-- ==== Sys2Proof/Tests/Slice0.lean ====
section
/-! SUPPORT. The model's own tests. Every expected value is copied from 95_test_vectors.md or
30_encoding.md R86, or worked out by hand from the rule a comment names; the configuration is TC1 or RC0
as the vector says. The second half has, for each obligation with hypotheses, concrete inputs that meet
them, at the boundaries of each clause. -/

-- One theorem after the other: each is small, and in parallel their threads take gigabytes of stack.
set_option Elab.async false

namespace Sys2Proof.Tests

open Sys2Proof.Machine

/-! ## WellFormed: one ill-formed line for each check (30_encoding.md R84, R85) -/

theorem test_init_plat_too_large : (Asm.init 4096 0).assemble = none := by decide
theorem test_init_api_too_large : (Asm.init 0 65536).assemble = none := by decide
theorem test_synth_note_too_large : (Asm.synth 256 0 0).assemble = none := by decide
theorem test_synth_mod_too_large : (Asm.synth 0 256 0).assemble = none := by decide
theorem test_synth_frames_too_large : (Asm.synth 0 0 4096).assemble = none := by decide
theorem test_noteon_np_too_large : (Asm.noteOn 0x10000000).assemble = none := by decide
theorem test_noteoff_np_too_large : (Asm.noteOff 0x10000000).assemble = none := by decide
theorem test_setp_values_too_large :
    (Asm.setpMode 65536).assemble = none ∧ (Asm.setpDrive 65536).assemble = none ∧
    (Asm.setpDetune 65536).assemble = none ∧ (Asm.setpAux 65536).assemble = none := by decide
theorem test_word_too_large : (Asm.word 0x100000000).assemble = none := by decide
theorem test_synthp_pitch_too_large : (Asm.synthp 65536 0).assemble = none := by decide
theorem test_synthp_frames_too_large : (Asm.synthp 0 4096).assemble = none := by decide

/-! ## Decoding: words of 95_test_vectors.md section 3.1, and words put together bit by bit from the
formats of 30_encoding.md R74 to R78 -/

/-- T-EN-1, T-EN-3; and op 0000, plat 000000000001, api 0000000100000001. -/
theorem test_decode_init :
    decode 0x00000000#32 = .operation (.init 0#12 0#16) ∧
    decode 0x0FFFFFFF#32 = .operation (.init 0xFFF#12 0xFFFF#16) ∧
    decode 0b00000000000000010000000100000001#32 = .operation (.init 1#12 0x0101#16) := by decide

/-- T-EN-4, T-EN-6; and op 0001, frames 000000001000, note 01000000, mod 10000000 (T-EN-5). -/
theorem test_decode_synth :
    decode 0x10403C00#32 = .operation (.synth 60#8 0#8 64#12) ∧
    decode 0x1FFFFFFF#32 = .operation (.synth 255#8 255#8 4095#12) ∧
    decode 0b00010000000010000100000010000000#32 = .operation (.synth 64#8 128#8 8#12) := by
  decide

/-- T-EN-8; op 0010 and 28 bits np. -/
theorem test_decode_noteon :
    decode 0x2ABCDEF0#32 = .operation (.noteOn 0xABCDEF0#28) ∧
    decode 0b00100000000000000000000000000001#32 = .operation (.noteOn 1#28) := by decide

/-- T-EN-9; op 0011 and 28 bits np. -/
theorem test_decode_noteoff :
    decode 0x3FFFFFFF#32 = .operation (.noteOff 0xFFFFFFF#28) ∧
    decode 0b00110000000000000000000000000001#32 = .operation (.noteOff 1#28) := by decide

/-- T-EN-10, T-EN-11; op 0100, rsv 0000, pid 00000000, value. -/
theorem test_decode_setp_mode :
    decode 0x40000002#32 = .operation (.setpMode 2#16) ∧
    decode 0x40000006#32 = .operation (.setpMode 6#16) ∧
    decode 0b01000000000000000000000000000101#32 = .operation (.setpMode 5#16) := by decide

/-- T-EN-12; pid 00000001. -/
theorem test_decode_setp_drive :
    decode 0x40010300#32 = .operation (.setpDrive 768#16) ∧
    decode 0b01000000000000010000001100000000#32 = .operation (.setpDrive 768#16) := by decide

/-- T-EN-13; pid 00000010. -/
theorem test_decode_setp_detune :
    decode 0x40020080#32 = .operation (.setpDetune 128#16) ∧
    decode 0b01000000000000100000000010000000#32 = .operation (.setpDetune 128#16) := by decide

/-- T-EN-14; pid 00000011. -/
theorem test_decode_setp_aux :
    decode 0x4003FFFF#32 = .operation (.setpAux 0xFFFF#16) ∧
    decode 0b01000000000000111000000000000001#32 = .operation (.setpAux 0x8001#16) := by decide

/-- T-EN-15 to T-EN-17. -/
theorem test_decode_reserved :
    decode 0x40040000#32 = .reserved (.pid 4#8) ∧ decode 0x41000000#32 = .reserved (.rsv 1#4) ∧
    decode 0x50000000#32 = .reserved (.op 5#4) ∧ decode 0xFFFFFFFF#32 = .reserved (.op 15#4) := by
  decide

/-- The host's two views of a table row: the bits above `nbits` are 0; a reserved word is no operation. -/
theorem test_table_words :
    decodeTableWord 32 0x10403C00 = some (.synth 60#8 0#8 64#12) ∧
    decodeTableWord 32 0x40040000 = none := by decide

/-! ## Allocator (section 3.2, TC1) -/

/-- T-AL-1. -/
theorem test_alloc_poly_first :
    let s := alloc (tc1 []) 60#8
      (engine .poly 0#3 0#2 0#8
      (slot 0#9 0#32 0#32) (slot 0#9 0#32 0#32)
      (slot 0#9 0#32 0#32) (slot 0#9 0#32 0#32))
    notes s = [60, 0, 0, 0] ∧
      indices s = [0x40700000#32, 0x00000000#32, 0x00000000#32, 0x00000000#32] ∧
      counts s = (1, 1, 60) := by decide +kernel

/-- T-AL-4: at capacity the cursor's slot, the oldest, is overwritten. -/
theorem test_alloc_poly_overwrites :
    let s := alloc (tc1 []) 80#8
      (engine .poly 4#3 0#2 64#8
      (slot 16#9 0#32 0#32) (slot 32#9 0#32 0#32)
      (slot 48#9 0#32 0#32) (slot 64#9 0#32 0#32))
    notes s = [80, 32, 48, 64] ∧
      indices s = [0x40A00000#32, 0x00000000#32, 0x00000000#32, 0x00000000#32] ∧
      counts s = (4, 1, 80) := by decide +kernel

/-- T-AL-2: the same note again changes nothing. -/
theorem test_alloc_poly_repeat :
    let s := alloc (tc1 []) 60#8
      (engine .poly 1#3 1#2 60#8
      (slot 60#9 0#32 0#32) (slot 0#9 0#32 0#32)
      (slot 0#9 0#32 0#32) (slot 0#9 0#32 0#32))
    notes s = [60, 0, 0, 0] ∧
      indices s = [0x00000000#32, 0x00000000#32, 0x00000000#32, 0x00000000#32] ∧
      counts s = (1, 1, 60) := by decide +kernel

/-- T-AL-5c: PolyRing takes the square index. -/
theorem test_alloc_polyring :
    let s := alloc (tc1 []) 64#8
      (engine .polyRing 0#3 0#2 0#8
      (slot 0#9 0#32 0#32) (slot 0#9 0#32 0#32)
      (slot 0#9 0#32 0#32) (slot 0#9 0#32 0#32))
    notes s = [64, 0, 0, 0] ∧
      indices s = [0x40000000#32, 0x00000000#32, 0x00000000#32, 0x00000000#32] ∧
      counts s = (1, 1, 64) := by decide +kernel

/-- T-AL-7: no wrap at 255 + 12. -/
theorem test_alloc_octave :
    let s := alloc (tc1 []) 255#8
      (engine .octave 2#3 2#2 62#8
      (slot 60#9 0#32 0#32) (slot 62#9 0#32 0#32)
      (slot 0#9 0#32 0#32) (slot 0#9 0#32 0#32))
    notes s = [255, 267, 255, 267] ∧
      indices s = [0x417F0000#32, 0x41858000#32, 0x417F0000#32, 0x41858000#32] ∧
      counts s = (4, 0, 62) := by decide +kernel

/-- T-AL-8. -/
theorem test_alloc_fifth :
    let s := alloc (tc1 []) 60#8
      (engine .fifth 0#3 0#2 0#8
      (slot 0#9 0#32 0#32) (slot 0#9 0#32 0#32)
      (slot 0#9 0#32 0#32) (slot 0#9 0#32 0#32))
    notes s = [60, 67, 60, 67] ∧
      indices s = [0x40700000#32, 0x40860000#32, 0x40700000#32, 0x40860000#32] ∧
      counts s = (4, 0, 0) := by decide +kernel

/-- T-AL-9. -/
theorem test_alloc_unison :
    let s := alloc (tc1 []) 64#8
      (engine .unison 1#3 1#2 60#8
      (slot 60#9 0#32 0#32) (slot 0#9 0#32 0#32)
      (slot 0#9 0#32 0#32) (slot 0#9 0#32 0#32))
    notes s = [64, 64, 64, 64] ∧
      indices s = [0x40800000#32, 0x40800000#32, 0x40800000#32, 0x40800000#32] ∧
      counts s = (4, 0, 60) := by decide +kernel

/-- T-AL-10. -/
theorem test_alloc_unison_ring :
    let s := alloc (tc1 []) 64#8
      (engine .unisonRing 0#3 0#2 0#8
      (slot 0#9 0#32 0#32) (slot 0#9 0#32 0#32)
      (slot 0#9 0#32 0#32) (slot 0#9 0#32 0#32))
    notes s = [64, 64, 64, 64] ∧
      indices s = [0x40000000#32, 0x40000000#32, 0x40000000#32, 0x40000000#32] ∧
      counts s = (4, 0, 0) := by decide +kernel

/-! ## Resolver (section 3.3, TC1): `modByte`, `detuneAmount`, slot, note, draw -/

/-- T-RS-1 to T-RS-9: modulation, the detune split between the halves of the slots, the dither. -/
theorem test_resolve_split :
    resolvedInc (tc1 []) 0#8 0x00000000#32 0 64#9 0x00000000#32 = 0x3E800000#32 ∧
    resolvedInc (tc1 []) 128#8 0x00000000#32 0 64#9 0x00000000#32 = 0x3E810000#32 ∧
    resolvedInc (tc1 []) 255#8 0x00000000#32 0 64#9 0x3F800000#32 = 0x3E81FF00#32 ∧
    resolvedInc (tc1 []) 0#8 0x3E000000#32 0 64#9 0x00000000#32 = 0x3E7F8000#32 ∧
    resolvedInc (tc1 []) 0#8 0x3E000000#32 1 64#9 0x00000000#32 = 0x3E7F8000#32 ∧
    resolvedInc (tc1 []) 0#8 0x3E000000#32 2 64#9 0x00000000#32 = 0x3E804000#32 ∧
    resolvedInc (tc1 []) 0#8 0x3E000000#32 3 64#9 0x3F000000#32 = 0x3E804080#32 ∧
    resolvedInc (tc1 []) 0#8 0x3E000000#32 0 64#9 0x3F800000#32 = 0x3E7F8200#32 ∧
    resolvedInc (tc1 []) 0#8 0x3E000000#32 1 64#9 0xBF800000#32 = 0x3E7F7E00#32 := by
  decide +kernel

/-- T-RS-10 to T-RS-16: the clip from above only, the dither after it, a negative increment. -/
theorem test_resolve_clip :
    resolvedInc (tc1 []) 128#8 0x3E000000#32 2 64#9 0x00000000#32 = 0x3E814000#32 ∧
    resolvedInc (tc1 []) 0#8 0x00000000#32 0 255#9 0x00000000#32 = 0x3F000000#32 ∧
    resolvedInc (tc1 []) 0#8 0x00000000#32 1 267#9 0x00000000#32 = 0x3F000000#32 ∧
    resolvedInc (tc1 []) 0#8 0x00000000#32 0 0#9 0x00000000#32 = 0x00000000#32 ∧
    resolvedInc (tc1 []) 0#8 0x00000000#32 0 0#9 0xBF800000#32 = 0xB7000000#32 ∧
    resolvedInc (tc1 []) 0#8 0x427FFF00#32 0 1#9 0x00000000#32 = 0xBE7BFF00#32 ∧
    resolvedInc (tc1 []) 0#8 0x00000000#32 0 128#9 0x3F800000#32 = 0x3F000080#32 := by
  decide +kernel

/-- Two active slots take two draws in ascending order, the others none (42_resolver.md R136). -/
theorem test_resolve_draws :
    let s := resolve (tc1 [0x3F800000#32, 0xBF800000#32]) 0#8 (engine .poly 2#3 2#2 32#8
      (slot 0#9 0#32 0#32) (slot 0#9 0#32 0#32)
      (slot 5#9 0#32 0x3F800000#32) (slot 6#9 0#32 0x3F800000#32))
    incs s = [0x37000000#32, 0xB7000000#32, 0x3F800000#32, 0x3F800000#32] ∧ s.draws = 2 := by
  decide +kernel

/-! ## Phase accumulator (section 3.4) -/

/-- T-PH-1 to T-PH-5. -/
theorem test_phase_wrap :
    nextPhase 0x3F400000#32 0x3EC00000#32 = 0x3E000000#32 ∧
    nextPhase 0x00000000#32 0x00000000#32 = 0x00000000#32 ∧
    nextPhase 0x3F000000#32 0x3F000000#32 = 0x00000000#32 ∧
    nextPhase 0x3F700000#32 0x3D800000#32 = 0x00000000#32 ∧
    nextPhase 0x3E800000#32 0x3FE00000#32 = 0x00000000#32 := by
  decide +kernel

/-- T-PH-7 (floor, not truncation) and T-PH-8 (a tiny negative sum rounds to 1.0). -/
theorem test_phase_negative :
    nextPhase 0x3E800000#32 0xBF000000#32 = 0x3F400000#32 ∧
    nextPhase 0x00000000#32 0xB0800000#32 = 0x3F800000#32 := by
  decide +kernel

/-! ## Mixers (section 3.5, TC1) -/

/-- T-MX-2, T-MX-3, T-MX-4. -/
theorem test_mix_additive :
    (mix (tc1 []) (engine .poly 2#3 2#2 0#8
      (slot 0#9 0x3E800000#32 0x3E000000#32) (slot 0#9 0x3F000000#32 0x3E000000#32)
      (slot 0#9 0#32 0x3F000000#32) (slot 0#9 0#32 0x3F000000#32))).1 = 0xBE000000#32 ∧
    (mix (tc1 []) (engine .unison 4#3 0#2 0#8
      (slot 0#9 0#32 0x3E000000#32) (slot 0#9 0#32 0x3E000000#32)
      (slot 0#9 0#32 0x3E000000#32) (slot 0#9 0#32 0x3E000000#32))).1 = 0xBF800000#32 ∧
    (mix (tc1 []) (engine .octave 4#3 0#2 0#8
      (slot 0#9 0x3E000000#32 0x3E000000#32) (slot 0#9 0x3E300000#32 0x3E000000#32)
      (slot 0#9 0x3E000000#32 0x3E000000#32) (slot 0#9 0x3E300000#32 0x3E000000#32))).1 =
        0xBF340000#32 := by
  decide +kernel

/-- T-MX-5 (a zero, negative here), T-MX-6, T-MX-8. -/
theorem test_mix_ring :
    (mix (tc1 []) (engine .polyRing 2#3 2#2 0#8
      (slot 0#9 0x3F400000#32 0x3E000000#32) (slot 0#9 0#32 0x3E000000#32)
      (slot 0#9 0#32 0x3F000000#32) (slot 0#9 0#32 0x3F000000#32))).1 = 0x80000000#32 ∧
    (mix (tc1 []) (engine .polyRing 2#3 2#2 0#8
      (slot 0#9 0x3E800000#32 0x3E000000#32) (slot 0#9 0x3F400000#32 0x3E000000#32)
      (slot 0#9 0#32 0x3F000000#32) (slot 0#9 0#32 0x3F000000#32))).1 = 0xBF666666#32 ∧
    (mix (tc1 []) (engine .unisonRing 4#3 0#2 0#8
      (slot 0#9 0x3EC00000#32 0x3E000000#32) (slot 0#9 0x3F040000#32 0x3E000000#32)
      (slot 0#9 0x3EC00000#32 0x3E000000#32) (slot 0#9 0x3F040000#32 0x3E000000#32))).1 =
        0x3F666666#32 := by
  decide +kernel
---
→ What is required:
Give nothing but the count of lines in the listing above that hold the string "synthp".

→ Result of this exercise:
2